Has God ever given man the privilege of choosing his own day of rest? No. In fact, God confirms in the Bible that the Sabbath is a matter settled and sealed by His own divine power. Read Exodus 16. For 40 years, God worked three miracles every week to show Israel which day was holy: (1) No manna fell on the seventh day; (2) they could not keep manna overnight without spoilage; (3) but when they kept manna over the Sabbath, it remained sweet and fresh!
But some Israelites had the same idea as many Christians have today. They felt that any day in seven would be okay to keep holy: "It came to pass, that there went out some of the people on the seventh day for to gather, and they found none." What happened? "And the Lord said unto Moses, How long refuse ye to keep my commandments and my laws?" (Exodus 16:27, 28).
God met them and accused them of breaking His law by going forth to work on the seventh day. Would God say the same thing to those who break the Sabbath today? Yes. He is the same yesterday, today, and forever (Hebrews 13:8).
But why the seventh day, exactly? See "Why the Seventh Day?" below.
Fact #4: We Know the True Seventh Day
Some reject the seventh-day Sabbath over the belief that we cannot know which day it falls on today, so picking any day should be okay. But this is fallacy. Here are four proofs that identify the true Sabbath.

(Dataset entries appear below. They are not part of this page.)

/-! ### IllegalCommand is raised by illegal words alone -/

theorem raise_err_eq_six_iff (k : ErrorKind) (s : State) :
    (raise k s).err = 6 ↔ k = .illegalCommand := by
  rw [raise_err]
  cases k <;> decide

theorem illegalCommand_not_mem_possibleErrors (i : Instr) :
    ErrorKind.illegalCommand ∉ possibleErrors i := by
  cases i with
  | verify ifb strict => cases strict <;> simp [possibleErrors]
  | _ => simp [possibleErrors]

/-- R122: what a command leaves in ERR is 0 or the code of a kind of its row. -/
theorem exec_err_cases (h : exec i s = .next t) :
    t.err = 0 ∨ ∃ k ∈ possibleErrors i, t.err = BitVec.ofNat 4 k.code := by
  obtain hc | hr := exec_next h
  · exact .inl hc.err_eq
  · obtain ⟨k, hk, rfl⟩ := hr.entry
    exact .inr ⟨k, hk, rfl⟩

theorem exec_err_ne_six (h : exec i s = .next t) : t.err ≠ 6 := by
  obtain hz | ⟨k, hk, herr⟩ := exec_err_cases h
  · rw [hz]
    decide
  · rw [herr, ne_eq, ← raise_err k s, raise_err_eq_six_iff]
    rintro rfl
    exact illegalCommand_not_mem_possibleErrors i hk

/-- Settles O48: the row bounds the errors, each of the row is raised from the empty or the full
block, and `IllegalCommand` is in no row. -/
theorem possibleErrorsAreExactlyTheTable : Obligations.PossibleErrorsAreExactlyTheTable := by
  refine ⟨fun i s t => exec_err_cases, fun i k hk => ?_, fun w s t hw => ?_⟩
  · obtain ⟨s, t, hexec⟩ := exists_exec_raise_of_mem_possibleErrors hk
    exact ⟨s, _, hexec, raise_err k t⟩
  · obtain ⟨i, hd, hexec⟩ | ⟨⟨e, hd⟩, rfl⟩ := presentWord_cases hw
    · exact iff_of_false (exec_err_ne_six hexec) fun hno => hno _ (matches_of_decode hd)
    · exact iff_of_true rfl (not_matches_of_decode_error hd)

/-! ### FAULTS at the end of a run -/

/-- Some word of the run raised the error with code `n` (R129). -/
def RunRaises (words : List Word) (s : State) (n : Nat) : Prop :=
  ∃ before w after u v, words = before ++ w :: after ∧ runWords before s = .next u ∧
    presentWord w u = .next v ∧ v.err ≠ 0 ∧ v.err.toNat = n

theorem not_runRaises_nil (s : State) (n : Nat) : ¬ RunRaises [] s n := by
  rintro ⟨before, w, after, -, -, hwords, -⟩
  exact List.append_ne_nil_of_right_ne_nil before (List.cons_ne_nil w after) hwords.symm

/-- A run raises an error at its first word or in the run of the rest. -/
theorem runRaises_cons_iff {w : Word} {u : State} (h : presentWord w s = .next u) (ws : List Word)
    (n : Nat) :
    RunRaises (w :: ws) s n ↔ (u.err ≠ 0 ∧ u.err.toNat = n) ∨ RunRaises ws u n := by
  constructor
  · rintro ⟨before, w', after, u', v, hwords, hrun, hword, herr⟩
    cases before with
    | nil =>
      cases hwords
      cases hrun
      cases h.symm.trans hword
      exact .inl herr
    | cons _ before =>
      cases hwords
      rw [runWords_cons_of_next before h] at hrun
      exact .inr ⟨before, w', after, u', v, rfl, hrun, hword, herr⟩
  · rintro (herr | ⟨before, w', after, u', v, rfl, hrun, hword, herr⟩)
    · exact ⟨[], w, ws, s, u, rfl, rfl, h, herr⟩
    · exact ⟨w :: before, w', after, u', v, rfl, (runWords_cons_of_next before h).trans hrun, hword,
        herr⟩

/-- Settles O54, by induction on the list of words: the first word adds the bit of the error it
raises and no other, and the rest run from there. -/
theorem faultsNameTheErrorsOfTheRun : Obligations.FaultsNameTheErrorsOfTheRun := by
  intro words s t hrst hrun n
  change _ ↔ _ ∨ RunRaises words s n
  induction words generalizing s with
  | nil =>
    cases hrun
    rw [or_iff_left (not_runRaises_nil _ n)]
  | cons w ws ih =>
    obtain ⟨hw, hws⟩ := List.ne_and_not_mem_of_not_mem_cons hrst
    obtain ⟨u, hu⟩ := presentWord_answers w s
    rw [runWords_cons_of_next ws hu] at hrun
    have hfirst : FaultsGainErr s u := presentWord_faultsGainErr hu (Ne.symm hw)
    rw [ih u hws hrun, hfirst n, or_assoc, runRaises_cons_iff hu]

end Sys2Proof.Machine
end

1: According to Scripture, Christ died on Friday and rose on Sunday, the first day of the week. Practically all churches acknowledge this by observing Easter Sunday and Good Friday. "This man went unto Pilate, and begged the body of Jesus. And he took it down, and wrapped it in linen, and laid it in a sepulchre that was hewn in stone, wherein never man before was laid. And that day was the preparation, and the sabbath drew on. The women also, which came with him from Galilee, followed after, and beheld the sepulchre, and how his body was laid. And they returned, and prepared spices and ointments; and rested the sabbath day according to the commandment" (Luke 23:52–56).
This is clear evidence that Jesus died the day before the Sabbath! The day of His death was a "preparation day" because it was the time to get ready for the Sabbath. Notice, then, that the women rested over the Sabbath "according to the commandment." The commandment says, "The seventh day is the Sabbath," so we know they were resting on Saturday. The very next verse says, "Now upon the first day of the week, very early in the morning, they came unto the sepulchre, bringing the spices which they had prepared. … And they found the stone rolled away from the sepulchre" (Luke 24:1, 2).

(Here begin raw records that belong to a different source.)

-- ==== Sys2Proof/Tests/Slice0.lean ====
section
/-! SUPPORT. Tests on single steps, their expected values from spec/30_encoding.md R81 and the vectors of
spec/95_test_vectors.md (named in each comment), and for every obligation with hypotheses a witness that meets
them. -/

namespace Sys2Proof.Tests

open Sys2Proof Sys2Proof.Machine

/-! ### Small states -/

/-- A unit that CFG has configured, from reset. -/
def unit (o : QamOrder) (f : CodeFormat) : State := State.reset.loadSetting { order := o, fmt := f }

/-- The port will deliver `events`. -/
def withPort (s : State) (events : List HostEvent) : State := { s with port := events }

/-- The outcome is a next state with a property. -/
def nextIs (o : Host.Outcome State Fault Refusal) (p : State → Bool) : Bool :=
  match o with
  | .next t => p t
  | .fault _ => false
  | .refused _ => false

/-- Cells 0 .. as CODE is written in the vectors. -/
def withCells (s : State) (ws : List Word) : State := s.writeCells (slotWrites 0 1 0 ws)

/-! ### WellFormed: one ill-formed term for each check -/

theorem test_wellFormed_cfg_order : WellFormed (.cfg 16 0) = false := by decide
theorem test_wellFormed_cfg_fmt : WellFormed (.cfg 4 4) = false := by decide
theorem test_wellFormed_hard_base : WellFormed (.hard 4096 1) = false := by decide
theorem test_wellFormed_hard_stride : WellFormed (.hard 0 4096) = false := by decide
theorem test_wellFormed_soft_base : WellFormed (.soft 4096 1) = false := by decide
theorem test_wellFormed_soft_stride : WellFormed (.soft 0 4096) = false := by decide
theorem test_wellFormed_map_base : WellFormed (.map 4096 1) = false := by decide
theorem test_wellFormed_map_stride : WellFormed (.map 0 4096) = false := by decide

/-! ### Decode: words written out from R71 to R73, one group of digits a field (reserved, then the operands, then OP) -/

/-- Format C: FMT 10, ORDER 1000, OP 0001 (E3). -/
theorem test_decode_cfg : decodeWord 0b10_1000_0001 = .ok (.cfg 8 2) := by decide
/-- Format N: OP 0010 (E6). -/
theorem test_decode_bits : decodeWord 0b0010 = .ok .bits := by decide
/-- Format D: STRIDE 3, BASE 100, OP 0011 (H31). -/
theorem test_decode_hard : decodeWord 0b000000000011_000001100100_0011 = .ok (.hard 100 3) := by decide
/-- Format D: STRIDE 2, BASE 16, OP 0100 (E8). -/
theorem test_decode_soft : decodeWord 0b000000000010_000000010000_0100 = .ok (.soft 16 2) := by decide
/-- Format D: the largest operands, OP 0101 (E10). -/
theorem test_decode_map : decodeWord 0b111111111111_111111111111_0101 = .ok (.map 4095 4095) := by decide
/-- The same word as the eight bytes of a CMD write, lowest address first (R53, E8). -/
theorem test_decode_bytes : decodeBytes [0x04, 0x01, 0x02, 0, 0, 0, 0, 0] = .ok (.soft 16 2) := by decide
/-- E5, E11: values that fit and are not legal decode. -/
theorem test_decode_illegal_values :
    decodeWord 0x351 = .ok (.cfg 5 3) ∧ decodeWord 0x3 = .ok (.hard 0 0) := by decide
/-- E12, E13. -/
theorem test_decode_illegal_ops :
    ([0x0, 0x6, 0x7, 0x8, 0x9, 0xA, 0xB, 0xC, 0xD, 0xE, 0xF] : List Word).all
      (fun v => decide (decodeWord v = .error .illegalOp)) = true := by decide +kernel
/-- E14 to E17. -/
theorem test_decode_reserved_bits :
    ([0x441, 0x12, 0x10010003, 0x8000000000000005] : List Word).all
      (fun v => decide (decodeWord v = .error .reservedBit)) = true := by decide +kernel
theorem test_decode_length : decodeBytes [0x02, 0, 0, 0] = .error .badLength := by decide
theorem test_decodeTableWord : decodeTableWord 64 0x20104 = some (.soft 16 2) ∧ decodeTableWord 64 0x441 = none := by
  decide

2: The calendar has not been changed so as to confuse the days of the week. Just as we know that Jesus and His followers observed the same day as Moses, we can be positive that our seventh day is the same day Jesus observed. Pope Gregory XIII did make a calendar change in 1582, but it did not interfere with the weekly cycle. What did Gregory do to the calendar? He changed Friday, October 5, 1582, to be Friday, October 15, 1582. He did not affect the weekly cycle of days.

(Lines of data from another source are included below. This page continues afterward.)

-- ==== Sys2Proof/Proofs/Binary64Integers.lean ====
section
/-! SUPPORT. Integers in binary64: `f64` is exact up to 2^53, `toInt` reads an integer back, and `rint` gives a nearest
one by the tie rule (spec/00_scope.md R13, spec/41_amplitude.md R104). -/

namespace Sys2Proof.Machine

/-! ### Exact packing -/

/-- An integer of at most 53 bits is the value of a magnitude. -/
theorem exists_mag_of_nat {n : Nat} (hn : n ≤ 2 ^ 53) : ∃ m, m < infMag ∧ magUnits m = n * 2 ^ 1074 := by
  by_cases h0 : n = 0
  · exact ⟨0, infMag_pos, by rw [h0, zero_mul, magUnits_zero]⟩
  · have hlog : n.log2 ≤ 53 := by
      by_contra hlt
      have : 2 ^ 54 ≤ 2 ^ n.log2 := Nat.pow_le_pow_right (by decide) (by omega)
      have := Nat.log2_self_le h0
      omega
    have hlo : 2 ^ 52 ≤ n * 2 ^ (52 - n.log2) := calc
      2 ^ 52 ≤ 2 ^ (n.log2 + (52 - n.log2)) := Nat.pow_le_pow_right (by decide) (by omega)
      _ = 2 ^ n.log2 * 2 ^ (52 - n.log2) := pow_add 2 _ _
      _ ≤ n * 2 ^ (52 - n.log2) := Nat.mul_le_mul_right _ (Nat.log2_self_le h0)
    have hhi : n * 2 ^ (52 - n.log2) ≤ 2 ^ 53 := by
      by_cases htop : n.log2 ≤ 52
      · calc n * 2 ^ (52 - n.log2) ≤ 2 ^ (n.log2 + 1) * 2 ^ (52 - n.log2) := Nat.mul_le_mul_right _ Nat.lt_log2_self.le
          _ = 2 ^ 53 := by rw [← pow_add]; congr 1; omega
      · rw [show 52 - n.log2 = 0 by omega, pow_zero, mul_one]
        exact hn
    refine ⟨(1074 - (52 - n.log2)) * 2 ^ 52 + n * 2 ^ (52 - n.log2), by rw [infMag]; omega, ?_⟩
    rw [magUnits_of_sig hhi (.inr hlo), mul_assoc, ← pow_add]
    congr 2
    omega

/-- An exact number that is a magnitude's value is kept. -/
theorem NearestMag.eq_of_exact {m M : Nat} (h : NearestMag (magUnits m) M) : M = m := by
  have hle := (h.2 m).1
  rw [sub_self, abs_zero, abs_nonpos_iff, sub_eq_zero, Nat.cast_inj] at hle
  exact magUnits_strictMono.injective hle

theorem pack_nat {n : Nat} (hn : n ≤ 2 ^ 53) (neg : Bool) :
    isFinite (pack neg n 0) = true ∧ fpValue (pack neg n 0) = signed neg n * 2 ^ 1074 := by
  obtain ⟨m, hm, hval⟩ := exists_mag_of_nat hn
  obtain ⟨M, hpack, hM⟩ := (StandsFor.of_nat n).exists_pack_eq neg 0
  have hexact : (n : ℚ) * 2 ^ ((0 : Int) + 1074) = (magUnits m : ℚ) := by
    rw [hval, zero_add, zpow_ofNat, Nat.cast_mul, Nat.cast_pow, Nat.cast_ofNat]
  obtain rfl := (hexact ▸ hM).eq_of_exact
  have hm63 := hm.trans infMag_lt
  rw [hpack, min_eq_left hm.le]
  refine ⟨(isFinite_ofSignMag_iff neg hm63).2 hm, ?_⟩
  rw [fpValue_ofSignMag neg hm63, hval, signed_mul_right, Nat.cast_mul, Nat.cast_pow, Nat.cast_ofNat]

/-! ### Reading an integer -/

theorem natAbs_mul_two_pow (z : Int) (k : Nat) : (z * 2 ^ k).natAbs = z.natAbs * 2 ^ k := by
  simp [Int.natAbs_mul, Int.natAbs_pow]

/-- The units of a magnitude against the significand with its integral and its fractional exponent. -/
theorem magUnits_mul_two_pow (w : Word) :
    magUnits (fpMag w) * 2 ^ (1075 - fpExp w) = fpSig w * 2 ^ (fpExp w - 1075) * 2 ^ 1074 := by
  have hE := fpExp_pos w
  have hexp : fpExp w - 1 + (1075 - fpExp w) = fpExp w - 1075 + 1074 := by omega
  rw [magUnits_fpMag, mul_assoc, mul_assoc, ← pow_add, hexp, pow_add]

/-- A finite word whose value is an integer reads back as that integer. -/
theorem toInt_of_fpValue {a : Word} {z : Int} (ha : isFinite a = true) (h : fpValue a = z * 2 ^ 1074) :
    toInt a = z := by
  have hp : 0 < 2 ^ 1074 := pow_pos two_pos 1074
  have hunits : magUnits (fpMag a) = z.natAbs * 2 ^ 1074 := by
    have := congrArg Int.natAbs h
    rwa [fpValue_eq, natAbs_signed, Int.natAbs_natCast, natAbs_mul_two_pow] at this
  have hsig : fpSig a * 2 ^ (fpExp a - 1075) = z.natAbs * 2 ^ (1075 - fpExp a) := by
    have := magUnits_mul_two_pow a
    rw [hunits, mul_right_comm] at this
    exact (Nat.eq_of_mul_eq_mul_right hp this).symm
  have hsign : signed (fpSign a) z.natAbs = z := by
    rw [fpValue_eq, hunits, Nat.cast_mul, ← signed_mul_right, Nat.cast_pow, Nat.cast_ofNat] at h
    exact mul_right_cancel₀ (pow_ne_zero 1074 two_ne_zero) h
  have hintegral : isIntegral a = true := by simp [isIntegral, ha, hsig]
  rw [toInt, if_pos hintegral, hsig, Nat.mul_div_cancel _ (Nat.two_pow_pos _)]
  conv_rhs => rw [← hsign]
  cases fpSign a <;> simp [signed]

/-- Settles O59: an integer of at most 53 bits is a magnitude's value, which `pack` keeps. -/
theorem integersConvertExactly : Obligations.IntegersConvertExactly := by
  intro n hn
  obtain ⟨hfin, hval⟩ := pack_nat hn (decide (n < 0))
  rw [signed_natAbs] at hval
  exact ⟨hfin, hval, toInt_of_fpValue hfin hval⟩

/-! ### Rounding to an integer -/

theorem roundShift_le {tie : TieRule} {n k b : Nat} (hn : n < b) : roundShift tie n k ≤ b := by
  obtain ⟨d, r, hsplit, hq, -⟩ := roundShift_cases tie n k
  have : d ≤ n := (Nat.le_mul_of_pos_right d (Nat.two_pow_pos k)).trans (by omega)
  omega

/-- The error of an integer, counted in units of `1 / K` and of `1 / P`. -/
theorem error_rescale (n : Nat) {s u K P : Nat} (hK : 0 < K) (hP : 0 < P) (h : u * K = s * P) :
    (2 * (n * P - u : Int).natAbs ≤ P ↔ 2 * (n * K - s : Int).natAbs ≤ K) ∧
    (2 * (n * P - u : Int).natAbs = P ↔ 2 * (n * K - s : Int).natAbs = K) ∧ (u < n * P ↔ s < n * K) := by
  have herr : (n * P - u : Int).natAbs * K = (n * K - s : Int).natAbs * P := by
    have hint : (n * P - u : Int) * K = (n * K - s) * P := by
      rw [sub_mul, sub_mul, ← Nat.cast_mul u, h]
      push_cast
      ring
    simpa [Int.natAbs_mul] using congrArg Int.natAbs hint
  generalize (n * P - u : Int).natAbs = e', (n * K - s : Int).natAbs = e at herr ⊢
  refine ⟨?_, ?_, ?_⟩
  · rw [← Nat.mul_le_mul_right_iff hK, mul_assoc, herr, ← mul_assoc, mul_comm P K, Nat.mul_le_mul_right_iff hP]
  · rw [← Nat.mul_left_inj hK.ne', mul_assoc, herr, ← mul_assoc, mul_comm P K, Nat.mul_left_inj hP.ne']
  · rw [← Nat.mul_lt_mul_right hK, h, mul_right_comm, Nat.mul_lt_mul_right hP]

3: The Jews have observed the seventh day from the time of Abraham, and they still keep it today. An entire nation of people, all around the world, continue to observe a Sabbath they have known for more than 4,000 years.
4: Over 100 languages on earth use the word "Sabbath" for Saturday. For example, the Spanish word for Saturday is "Sabado," meaning Sabbath. What does this prove? It proves that when those languages originated long ago, Saturday was recognized as the Sabbath day and was incorporated into the very name of the day."(Amazing).